[Opening Records for the task section]
/-! ### The rows of R190 and the sequences above them -/

/-- Rows ReadCurrent and WriteNew: READ_REG of one byte of PAGE_REG or MODE_REG into DCMBUF, which takes drawn bytes
first; WRITE_REG of one byte, the target, with WRESP drawn (R190, R192, R194, R196, R35). That the callee's row Idle is
part of the calling step is log 6. -/
def Obligations.PassCallsFrp : Prop :=
  ∀ (s : State) (k : Pass) (callers : List Frame) (reg : Byte), s.fg = .dcm k :: callers →
    s.dcm.port.toNat < s.ports.length →
    (k = .selectPage ∧ reg = s.params.pageReg ∨ k ≠ .selectPage ∧ reg = s.params.modeReg) →
    (s.dcm.phase = .readCurrent → ∃ d0 d1 d2 : Byte, fgTurn s =
      .next { s with frp := { s.frp with phase := .compose, kind := .read, port := s.dcm.port, addr := reg, len := 1,
                                         buf := .internal, attempt := 0 },
                     scr := ((s.scr.setIfInBounds 2 d0).setIfInBounds 3 d1).setIfInBounds 4 d2,
                     draws := s.draws + 3, fg := .frp :: .dcm k :: callers }) ∧
    (s.dcm.phase = .writeNew → ∃ d0 d1 : Byte, fgTurn s =
      .next { s with frp := { s.frp with phase := .compose, kind := .write, port := s.dcm.port, addr := reg, len := 1,
                                         buf := .internal, attempt := 0 },
                     scr := (s.scr.setIfInBounds 0 d0).setIfInBounds 1 d1,
                     draws := s.draws + 2, fg := .frp :: .dcm k :: callers })

/-- Row Decide: the byte read back is `SCR[4]`, whole; GET_MODE is done, SELECT_PAGE writes only a page that differs,
SET_MODE always writes (R190, R191, R192, R196). -/
def Obligations.PassDecides : Prop :=
  ∀ (s : State) (k : Pass) (callers : List Frame), s.fg = .dcm k :: callers → s.dcm.phase = .decide →
    fgTurn s = .next { s with dcm := { s.dcm with
      current := s.scr[4],
      phase := if k = .getMode ∨ (k = .selectPage ∧ s.scr[4] = s.dcm.target) then .done .success else .writeNew } }

/-- The values of R197's table: 19 ticks into CONFIG, 7 out of it, 0 otherwise. That SET_MODE waits that long before it
returns is `Obligations.SetModeSettles`. -/
def Obligations.SettleTable : Prop :=
  ∀ (c : Params) (cur mode : Byte),
    (cur ≠ c.modeConfig → mode = c.modeConfig → settleTicks c cur mode = 19) ∧
    (cur = c.modeConfig → mode ≠ c.modeConfig → settleTicks c cur mode = 7) ∧
    (cur = c.modeConfig → mode = c.modeConfig → settleTicks c cur mode = 0) ∧
    (cur ≠ c.modeConfig → mode ≠ c.modeConfig → settleTicks c cur mode = 0)

/-- Row Settle (R190) with the table of R197 and the wait of R165: 19 ticks into CONFIG, 7 out of it, none otherwise;
SET_MODE is done, with Success, at no turn of FG before that many ticks. The entry sample in the calling step, and a
delay of 0 without a step of its own, are log 6. -/
def Obligations.SetModeSettles : Prop :=
  (∀ (s : State) (callers : List Frame) (n : Half), s.fg = .dcm .setMode :: callers → s.dcm.phase = .settle →
    (s.dcm.current ≠ s.params.modeConfig ∧ s.dcm.target = s.params.modeConfig ∧ n = 19 ∨
     s.dcm.current = s.params.modeConfig ∧ s.dcm.target ≠ s.params.modeConfig ∧ n = 7 ∨
     (s.dcm.current = s.params.modeConfig ↔ s.dcm.target = s.params.modeConfig) ∧ n = 0) →
    (n = 0 → fgTurn s = .next { s with dcm := { s.dcm with phase := .done .success } }) ∧
    (n ≠ 0 → fgTurn s = .next { s with fg := .delay n s.tick :: .dcm .setMode :: callers })) ∧
  ∀ (s : State) (callers : List Frame) (n : Half) (t0 : Tick) (k : Nat),
    s.fg = .delay n t0 :: .dcm .setMode :: callers → s.dcm.phase = .settle → k < 2 ^ 32 →
    s.tick = t0 + BitVec.ofNat 32 k →
    (k < n.toNat → fgTurn s = .next s) ∧
    (n.toNat ≤ k →
      fgTurn s = .next { s with fg := .dcm .setMode :: callers, dcm := { s.dcm with phase := .done .success } })

/-- What a pass does with the status of the operation it called, and what it returns: ReadCurrent goes to Decide on
Success; WriteNew ends SELECT_PAGE with the status, and SET_MODE goes to Settle on Success; any other status ends the
pass; GET_MODE returns the mode read back, on Success only (R190, R170). -/
def Obligations.PassReturns : Prop :=
  (∀ (s : State) (k : Pass) (callers : List Frame) (st : Status), s.fg = .frp :: .dcm k :: callers →
    s.frp.phase = .done st → (s.dcm.phase = .readCurrent ∨ s.dcm.phase = .writeNew ∧ k ≠ .getMode) →
    fgTurn s = .next { s with fg := .dcm k :: callers, frp := { s.frp with phase := .idle },
                              dcm := { s.dcm with
                                phase := if st = .success ∧ s.dcm.phase = .readCurrent then .decide
                                         else if st = .success ∧ k = .setMode then .settle
                                         else .done st } }) ∧
  ∀ (s : State) (k : Pass) (st : Status), s.fg = [.dcm k] → s.dcm.phase = .done st →
    fgTurn s = .next { s with fg := [], dcm := { s.dcm with phase := .idle },
                              ret := some ⟨st, if k = .getMode ∧ st = .success then .mode s.dcm.current else .none⟩ }

/-- ENSURE_CONFIG after its GET_MODE: of the host, in CONFIG, it returns that mode; not in CONFIG, of the host or inside a
SETTINGS_WRITE, it keeps the mode read as `dcm_prev` and goes on to SET_MODE of CONFIG, after whose Success the host's
returns the mode it had read; when either fails the host's returns that status and no mode. RESTORE_MODE returns what its
SET_MODE returns (R198, R200, R170). A return and the caller's next call in one step are log 6, SET_MODE without a frame
for its GET_MODE is log 7. -/
def Obligations.EnsureAndRestoreReturn : Prop :=
  (∀ (s : State) (callers : List Frame), s.fg = .dcm .getMode :: .ensure .reading :: callers →
    s.dcm.phase = .done .success → s.dcm.current ≠ s.params.modeConfig → s.dcm.port.toNat < s.ports.length →
    s.params.modeConfig ∈ s.params.modeSet →
    fgTurn s = .next { s with fg := .dcm .setMode :: .ensure .switching :: callers,
                              dcm := { s.dcm with phase := .readCurrent, target := s.params.modeConfig,
                                                  prev := s.dcm.current } }) ∧
  (∀ s : State, s.fg = [.dcm .getMode, .ensure .reading] → s.dcm.phase = .done .success →
    s.dcm.current = s.params.modeConfig →
    fgTurn s = .next { s with fg := [], dcm := { s.dcm with phase := .idle, prev := s.dcm.current },
                              ret := some ⟨.success, .mode s.params.modeConfig⟩ }) ∧
  (∀ s : State, s.fg = [.dcm .setMode, .ensure .switching] → s.dcm.phase = .done .success →
    fgTurn s = .next { s with fg := [], dcm := { s.dcm with phase := .idle },
                              ret := some ⟨.success, .mode s.dcm.prev⟩ }) ∧
  (∀ (s : State) (k : Pass) (stage : EnsureStage) (st : Status), s.fg = [.dcm k, .ensure stage] →
    s.dcm.phase = .done st → st ≠ .success →
    fgTurn s = .next { s with fg := [], dcm := { s.dcm with phase := .idle }, ret := some ⟨st, .none⟩ }) ∧
  ∀ (s : State) (st : Status), s.fg = [.dcm .setMode, .restore] → s.dcm.phase = .done st →
    fgTurn s = .next { s with fg := [], dcm := { s.dcm with phase := .idle }, ret := some ⟨st, .none⟩ }

/-- SETTINGS_WRITE's calls in order, each after the Success of the one before: ENSURE_CONFIG, whether the device was in
CONFIG or not, SELECT_PAGE of its page, WRITE_REG of its bytes, RESTORE_MODE of the mode ENSURE_CONFIG read, whose status
it returns. A page that is none is found by SELECT_PAGE, a null payload or a length 0 by WRITE_REG, a mode read that is
no legal mode by RESTORE_MODE: that call is then done with InvalidParam and has done nothing (R202, R200, R192, R178,
D23). A return and the caller's next call in one step are log 6. -/
def Obligations.SettingsWriteInOrder : Prop :=
  ∀ (s : State) (page addr len : Byte) (a : Nat), s.dcm.port.toNat < s.ports.length →
    (s.fg = [.dcm .getMode, .ensure .reading, .settings .ensuring page addr len a] →
      s.dcm.phase = .done .success → s.dcm.current = s.params.modeConfig →
      ((page = 0 ∨ page = 1) →
        fgTurn s = .next { s with fg := [.dcm .selectPage, .settings .paging page addr len a],
                                  dcm := { s.dcm with phase := .readCurrent, target := page,
                                                      prev := s.dcm.current } }) ∧
      (page ≠ 0 → page ≠ 1 →
        fgTurn s = .next { s with fg := [.dcm .selectPage, .settings .paging page addr len a],
                                  dcm := { s.dcm with phase := .done .invalidParam, prev := s.dcm.current } })) ∧
    (s.fg = [.dcm .setMode, .ensure .switching, .settings .ensuring page addr len a] →
      s.dcm.phase = .done .success →
      ((page = 0 ∨ page = 1) →
        fgTurn s = .next { s with fg := [.dcm .selectPage, .settings .paging page addr len a],
                                  dcm := { s.dcm with phase := .readCurrent, target := page } }) ∧
      (page ≠ 0 → page ≠ 1 →
        fgTurn s = .next { s with fg := [.dcm .selectPage, .settings .paging page addr len a],
                                  dcm := { s.dcm with phase := .done .invalidParam } })) ∧
    (s.fg = [.dcm .selectPage, .settings .paging page addr len a] → s.dcm.phase = .done .success →
      (a ≠ 0 → len ≠ 0 → ∃ d0 d1 : Byte,
        fgTurn s = .next { s with fg := [.frp, .settings .writing page addr len a],
                                  dcm := { s.dcm with phase := .idle },
                                  frp := { s.frp with phase := .compose, kind := .write, port := s.dcm.port,
                                                      addr := addr, len := len, buf := .dmem a, attempt := 0 },
                                  scr := (s.scr.setIfInBounds 0 d0).setIfInBounds 1 d1, draws := s.draws + 2 }) ∧
      (a = 0 ∨ len = 0 →
        fgTurn s = .next { s with fg := [.frp, .settings .writing page addr len a],
                                  dcm := { s.dcm with phase := .idle },
                                  frp := { s.frp with phase := .done .invalidParam } })) ∧
    (s.fg = [.frp, .settings .writing page addr len a] → s.frp.phase = .done .success →
      (s.dcm.prev ∈ s.params.modeSet →
        fgTurn s = .next { s with fg := [.dcm .setMode, .restore, .settings .restoring page addr len a],
                                  frp := { s.frp with phase := .idle },
                                  dcm := { s.dcm with phase := .readCurrent, target := s.dcm.prev } }) ∧
      (s.dcm.prev ∉ s.params.modeSet →
        fgTurn s = .next { s with fg := [.dcm .setMode, .restore, .settings .restoring page addr len a],
                                  frp := { s.frp with phase := .idle },
                                  dcm := { s.dcm with phase := .done .invalidParam } })) ∧
    ∀ st : Status, s.fg = [.dcm .setMode, .restore, .settings .restoring page addr len a] →
      s.dcm.phase = .done st →
      fgTurn s = .next { s with fg := [], dcm := { s.dcm with phase := .idle }, ret := some ⟨st, .none⟩ }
[Closing Records for the task section]
• **Assignment**:
The exact lines of the material above starting at the one that contains "(cur ≠ c.modeConfig → mode = c.modeConfig" and ending at the one that contains "(t0 : Tick)" are what to retype; leave out everything else.

• **Answer area**:
    (cur ≠ c.modeConfig → mode = c.modeConfig → settleTicks c cur mode = 19) ∧
    (cur = c.modeConfig → mode ≠ c.modeConfig → settleTicks c cur mode = 7) ∧
    (cur = c.modeConfig → mode = c.modeConfig → settleTicks c cur mode = 0) ∧
    (cur ≠ c.modeConfig → mode ≠ c.modeConfig → settleTicks c cur mode = 0)

/-- Row Settle (R190) with the table of R197 and the wait of R165: 19 ticks into CONFIG, 7 out of it, none otherwise;
SET_MODE is done, with Success, at no turn of FG before that many ticks. The entry sample in the calling step, and a
delay of 0 without a step of its own, are log 6. -/
def Obligations.SetModeSettles : Prop :=
  (∀ (s : State) (callers : List Frame) (n : Half), s.fg = .dcm .setMode :: callers → s.dcm.phase = .settle →
    (s.dcm.current ≠ s.params.modeConfig ∧ s.dcm.target = s.params.modeConfig ∧ n = 19 ∨
     s.dcm.current = s.params.modeConfig ∧ s.dcm.target ≠ s.params.modeConfig ∧ n = 7 ∨
     (s.dcm.current = s.params.modeConfig ↔ s.dcm.target = s.params.modeConfig) ∧ n = 0) →
    (n = 0 → fgTurn s = .next { s with dcm := { s.dcm with phase := .done .success } }) ∧
    (n ≠ 0 → fgTurn s = .next { s with fg := .delay n s.tick :: .dcm .setMode :: callers })) ∧
  ∀ (s : State) (callers : List Frame) (n : Half) (t0 : Tick) (k : Nat),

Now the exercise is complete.